Statistics about an article version.

image_count: int = 0
reference_count: int = 0
section_count: int = 0
section_names: list[str]
word_count: int = 0
class wikifuse.diff.ComparisonResult(qid: str, entity_name: str, base_lang: str, compare_langs: list[str], base_stats: ~wikifuse.diff.ArticleStats, merged_stats: ~wikifuse.diff.ArticleStats, new_sections: list[str] = <factory>, section_diffs: dict[str, ~wikifuse.diff.SectionDiff] = <factory>)[source]

Bases: object

Result of comparing base-only vs merged articles.

base_lang: str
base_stats: ArticleStats
compare_langs: list[str]
entity_name: str
merged_stats: ArticleStats
new_sections: list[str]
qid: str
section_diffs: dict[str, SectionDiff]
class wikifuse.diff.SectionDiff(title: str, base_word_count: int = 0, merged_word_count: int = 0, base_text: str = '', merged_text: str = '', is_new: bool = False)[source]

Bases: object

Diff information for a single section.

base_text: str = ''
base_word_count: int = 0
is_new: bool = False
merged_text: str = ''
merged_word_count: int = 0
title: str
wikifuse.diff.compare_articles(qid: str, base_lang: str, compare_langs: list[str], use_llm: bool = True, llm_model: str = 'gpt-4o-mini') ComparisonResult[source]

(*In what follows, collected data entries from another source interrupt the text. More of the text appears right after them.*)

/-- May a waiting request start: its section runs, its booked start comes within `lead` waymarks, and no best-effort request stands before it (R303)? -/
def State.startDue (s : State) (r : Nat) (q : Request) (lead : Nat) : Bool :=
  let x := s.team q.team
  decide (q.st = .waiting) && !q.staged && !q.spill && q.job.isNone && decide (x.run = .running) && decide (s.sectId q.team = q.sect) &&
    (match q.booked with
      | i :: _ => decide (i.a ≤ s.time.count + lead)
      | [] => !s.adm.reqs.any (fun (y : Nat × Request) =>
          decide (y.1 < r) && decide (y.2.team = q.team) && !y.2.guar && decide (y.2.st = .waiting) && !y.2.staged && y.2.job.isNone))

/-- Does phase i of a request need input (R288)? A request of a section without a card has one phase, which does. -/
def State.needsInput (s : State) (q : Request) (i : Nat) : Bool :=
  match s.profileOf q with
  | some (k, p) => match (k.phasesOf p)[i]? with
    | some x => x.input
    | none => false
  | none => decide (i = 0)

/-- Tag and, for a DYNAMIC profile, cell that a request takes (R303). -/
def State.jobFor (s : State) (q : Request) : Option (Nat × Option Nat) :=
  match ((if q.guar then [0, 1, 2, 3, 4, 5] else [6, 7]) : List Nat).find? (s.tagFree q.team) with
  | none => none
  | some j =>
    let dyn := match s.profileOf q with
      | some (_, p) => p.dynamic
      | none => false
    if dyn then
      match ((s.team q.team).running.map s.sectCells).getD [] |>.find? (fun L => (s.cell L).free) with
      | some L => some (j, some L)
      | none => none
    else some (j, none)

/-- A phase starts: a request whose input it lacks is stalled from the booked start of the phase on (R300, R310). -/
def State.enterPhase (s : State) (r i : Nat) : State :=
  s.updReq r (fun q =>
    let wait := q.ready.isNone && s.needsInput q i
    let a := match q.booked.find? (fun x => decide (x.phase = i)) with
      | some x => max x.a s.time.count
      | none => s.time.count
    { q with phase := i, st := if wait then .stalled else .running, holdStart := if wait then some a else none })

/-- REQUEST_START (R303): the job is bound, and its first groups may be loaded, from the waymark before its booked start on; the arbiters post them from the
booked start on. -/
def State.startReq (s : State) (r : Nat) : State :=
  match s.req r with
  | none => s
  | some q =>
    if !s.startDue r q 1 || q.record then s
    else match s.jobFor q with
      | none => s
      | some (j, dyn) =>
        let s := s.setReq r { q with job := some j, jobTick := s.time.ticks, dyn := dyn, opens := firstStart q.booked }
        let s := s.bindJob { q with dyn := dyn } j
        let s := s.hubSet (s.hubAnchor q.team 0x0C j) 0
        (s.enterPhase r 0).joinPitch r j

/-- REQUEST_START. -/
def execRequestStart (r : Nat) (s : State) : Host.Outcome State Fault Refusal := .next (s.startReq r)

/-! ### Holds and bivouac expiry (R310, R312, R313) -/

/-- HOLD_WM of a tenant (R310). -/
def State.holdWm (s : State) (tenant : Nat) : Nat :=
  let h := s.fld (R.ADM_TENANT tenant) F.ADM_TENANT_HOLD_WM
  if h = 0 then s.fld R.ADM_CTRL F.ADM_CTRL_HOLD_DEFAULT else h

/-- BIV_LIFE of a tenant. -/
def State.bivLife (s : State) (tenant : Nat) : Nat := s.fld (R.ADM_TENANT tenant) F.ADM_TENANT_BIV_LIFE

/-- A request expires (R312, R313): EXPIRED is posted, and its tag is remembered. -/
def State.expire (s : State) (r : Nat) : State :=
  match s.req r with
  | none => s
  | some q =>
    let s := s.endReq r stExpired 0
    { s with adm := { s.adm with expired := (q.tenant, q.tag) :: s.adm.expired.filter (fun x => decide (x ≠ (q.tenant, q.tag))) } }

/-- A request must leave its cells (R309, R312): it is to be written out, or expires where its tenant keeps no bivouac. -/
def State.spillReq (s : State) (r : Nat) : State :=
  match s.req r with
  | none => s
  | some q => if s.bivLife q.tenant = 0 then s.expire r else s.updReq r (fun q => { q with spill := true })

/-- HOLD_EXPIRY (R312). -/
def execHoldExpiry (r : Nat) (s : State) : Host.Outcome State Fault Refusal :=
  .next (match s.req r with
    | some q => (match q.st, q.holdStart with
      | .stalled, some w => if !q.spill ∧ w + s.holdWm q.tenant ≤ s.time.count then s.spillReq r else s
      | _, _ => s)
    | none => s)

/-- BIVOUAC_EXPIRED (R313). -/
def execBivouacExpired (r : Nat) (s : State) : Host.Outcome State Fault Refusal :=
  .next (match s.req r with
    | some q => if q.st = .bivouacked ∧ q.moved.isNone ∧ q.spillWm + s.bivLife q.tenant ≤ s.time.count then (s.raiseReq r 0x6183 0).expire r else s
    | none => s)

/-! ### Restores (R313) -/

/-- A restore is asked for a bivouacked request: its answer, as status, reason and waymark, and the state with what it books. -/
def State.restore (s : State) (r : Nat) (q : Request) (ready : Nat) : State × Nat × Nat × Option Nat :=
  let t := s.teamId (s.partOfTenant q.tenant)
  let no (d : Denial) : State × Nat × Nat × Option Nat := (s, if d.reason = 0x21 then stBusy else stRefused, d.reason, d.retry)
  if (s.team t).running.all (fun y => decide (y.id ≠ q.sect)) then no ⟨0x04, none⟩
  else
    let a : Ask := { tenant := q.tenant, field := q.tenant, fn := 64, sect := q.sect, batch := q.batch, cls := if q.guar then q.cls else 0, deadline := q.deadline,
                     inputWm := 0, wd := ready }
    match s.admitTest a (some r) with
    | .error d => no d
    | .ok g =>
      let put (b : List Interval) (c d : Nat) : State :=
        s.setReq r { q with st := .waiting, team := t, intake := g.intake, booked := b, c := c, delta := d, staged := false }
      match g.prof, q.guar with
      | some (k, p), true =>
        let x := s.team t
        match s.judge t k.slotCap { ws := bookingOf k p q.cls q.phase (some p.restoreWm) } (if x.cutover = 0 then none else some x.cutover) s.time.count
            (s.time.count + 1) (max s.time.count ready) q.deadline with
        | .error d => no d
        | .ok (c, l) => (put l c (if q.cls = 2 then p.replayWm else 0), stAccepted, 0, some c)
      | _, _ => (put [] 0 0, stAccepted, 0, none)

/-- Answer a RESUME or STREAM_DATA with what a restore says. -/
def State.answerRestore (s : State) (c : CmdRef) (x : State × Nat × Nat × Option Nat) : State :=
  let s' := x.1
  if x.2.1 = stBusy then s.answerBusy c x.2.2.1 x.2.2.2 else s'.answer c x.2.1 x.2.2.1 x.2.2.2

/-- RESUME (R313): the new input-ready waymark is that of its reading. -/
def State.resume (s : State) (c : HostCmd) : State :=
  match s.reqOf c.cmd.tenant c.cmd.reqTag with
  | none => if s.adm.expired.contains (c.cmd.tenant, c.cmd.reqTag) then s.answer c.cmd stExpired 0 else s.answer c.cmd stFault 0x4C
  | some r => match s.req r with
    | some q => if q.st = .bivouacked then s.answerRestore c.cmd (s.restore r q c.wm) else s.answer c.cmd stFault 0x4C
    | none => s

/-- RESUME. -/
def execResume (t : Fin 4096) (s : State) : Host.Outcome State Fault Refusal := .next (s.onCmd t.val 6 State.resume)

/-! ### Input (R287, R311, R430) -/

/-- Is a STREAM_DATA an untagged copy, which concerns no request (R430)? -/
def State.untagged (s : State) (c : CmdRef) : Bool := decide (c.reqTag = 0xFFFFFFFF) && decide (0x12 ≤ s.agreed c.fn)

/-- What a STREAM_DATA finds under its REQ_TAG: none where it may go on, else the status and reason that answer it. -/
def State.streamRefusal (s : State) (c : CmdRef) : Option (Nat × Nat) :=
  if s.untagged c then none
  else match (s.reqOf c.tenant c.reqTag).bind s.req with
    | some q => if q.ready.isNone then none else some (stFault, 0x4C)
    | none => if s.adm.expired.contains (c.tenant, c.reqTag) then some (stExpired, 0) else some (stFault, 0x4C)

/-- STREAM_DATA (R430): the copy starts. -/
def State.streamData (s : State) (c : HostCmd) : State :=
  match s.streamRefusal c.cmd with
  | some (st, rs) => s.answer c.cmd st rs
  | none =>
    let x : StreamCopy := { cmd := c.cmd, hostAddr := numAt c.bytes 0x10 8, devVa := numAt c.bytes 0x18 8, len := numAt c.bytes 0x20 4,
                            last := (numAt c.bytes 0x24 1).testBit 0 }
    { s with host := { s.host with copies := s.host.copies ++ [x] } }

/-- STREAM_DATA. -/
def execStreamData (t : Fin 4096) (s : State) : Host.Outcome State Fault Refusal := .next (s.onCmd t.val 3 State.streamData)

/-- Translation of a tenant's address by the hub (R226, R228, R229): the page, or the code of its fault. -/
def State.hubPage (s : State) (tenant va : Nat) : State × Except Nat Nat :=
  if s.fld R.NT_PT_BASE F.NT_PT_BASE_VALID = 0 then (s, .error 0x3160)
  else
    let (s', x) := s.walk 256 tenant va
    let s := { s' with clus := s.clus }
    match x with
    | none => (s, .error 0x3160)
    | some x => if x.wr then (s, .ok (x.pa + (va - x.va))) else (s, .error 0x3160)

/-- Write a tenant's bytes page by page (R430); the code of the fault that ended it, if any. -/
def State.hubWrite (s : State) (tenant : Nat) : Nat → Nat → List Byte → State × Option Nat
  | 0, _, _ => (s, none)
  | f + 1, va, b =>
    if b.isEmpty then (s, none)
    else
      let n := min b.length (65536 - va % 65536)
      match s.hubPage tenant va with
      | (s, .error c) => (s, some c)
      | (s, .ok pa) =>
        if !s.backedRaw pa || s.isSealed pa n then (s, some 0x3010)
        else if !s.granted (s.teamId (s.partOfTenant tenant)) pa n true || decide (0x040000000000 < pa + n) then (s, some 0x3161)
        else (s.tierPut pa (b.take n)).hubWrite tenant f (va + n) (b.drop n)

/-- The input of a request is complete (R287, R311, R313). The command's own answer follows: a restore's, or DONE. -/
def State.inputDone (s : State) (c : CmdRef) : State :=
  match s.reqOf c.tenant c.reqTag with
  | none => s.answer c stDone 0
  | some r => match s.req r with
    | none => s
    | some q =>
      let now := s.time.count
      let ready := max (max q.wd q.inputWm) now
      let q := { q with ready := some ready }
      let s := s.setReq r q
      match q.st with
      | .bivouacked => s.answerRestore c (s.restore r q ready)
      | .stalled =>
        let late := match q.holdStart with
          | some w => decide (w ≤ now)
          | none => false
        let s := s.updReq r (fun q => { q with st := .running, holdStart := none, spill := false })
        let s :=
          if late && q.guar then
            match s.replan r q.team q.phase none (now + 1) with
            | some (c, l) => s.rebook r c l
            | none => ((s.loseGuar r).updReq r (fun q => { q with late := true })).raiseReq r 0x6181 0
          else s
        s.answer c stDone 0
      | _ => s.answer c stDone 0

/-- A copy ends (R430): d is what the host's memory returned, none for an error completion. -/
def State.copyDone (s : State) (x : StreamCopy) (d : Option (List Byte)) : State :=
  match (if x.len = 0 then some [] else d) with
  | none => s.answer x.cmd stFault 0x49
  | some b =>
    let (s, e) := s.hubWrite x.cmd.tenant 258 x.devVa (sliceB b 0 x.len)
    match e with
    | some code =>
      let s := s.raise { code := code, kind := 7, part := some (s.partOfTenant x.cmd.tenant), tenant := some x.cmd.tenant,
                         req := if x.cmd.reqTag = 0xFFFFFFFF then none else some (x.cmd.reqTag, 0), addr := some x.devVa }
      s.answer x.cmd stFault 0x4E
    | none => if x.last && !s.untagged x.cmd then s.inputDone x.cmd else s.answer x.cmd stDone 0

/-- STREAM_DATA_COMPLETE (R430): the n-th copy in progress ends. -/
def execStreamDataComplete (n : Nat) (d : Option (List Byte)) (s : State) : Host.Outcome State Fault Refusal :=
  .next (match s.host.copies[n]? with
    | some x => ({ s with host := { s.host with copies := s.host.copies.eraseIdx n } }).copyDone x d
    | none => s)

Generate both base-only and merged versions and compute differences.

Parameters:
  • qid – Wikidata QID of the entity.

  • base_lang – Base language (typically “en”).

  • compare_langs – Languages to include in the merged version.

  • use_llm – Whether to use LLM for intelligent text merging.

  • llm_model – LLM model to use.

Returns:

ComparisonResult with statistics and diffs.

wikifuse.diff.generate_diff_html(comparison: ComparisonResult, output_path: str) None[source]

Generate side-by-side HTML comparison.

Parameters:
  • comparison – ComparisonResult from compare_articles().

  • output_path – Path to write the HTML file.

wikifuse.diff.print_stats(comparison: ComparisonResult) str[source]

Generate terminal-friendly statistics output.

Parameters:

comparison – ComparisonResult from compare_articles().

Returns:

Formatted string for terminal display.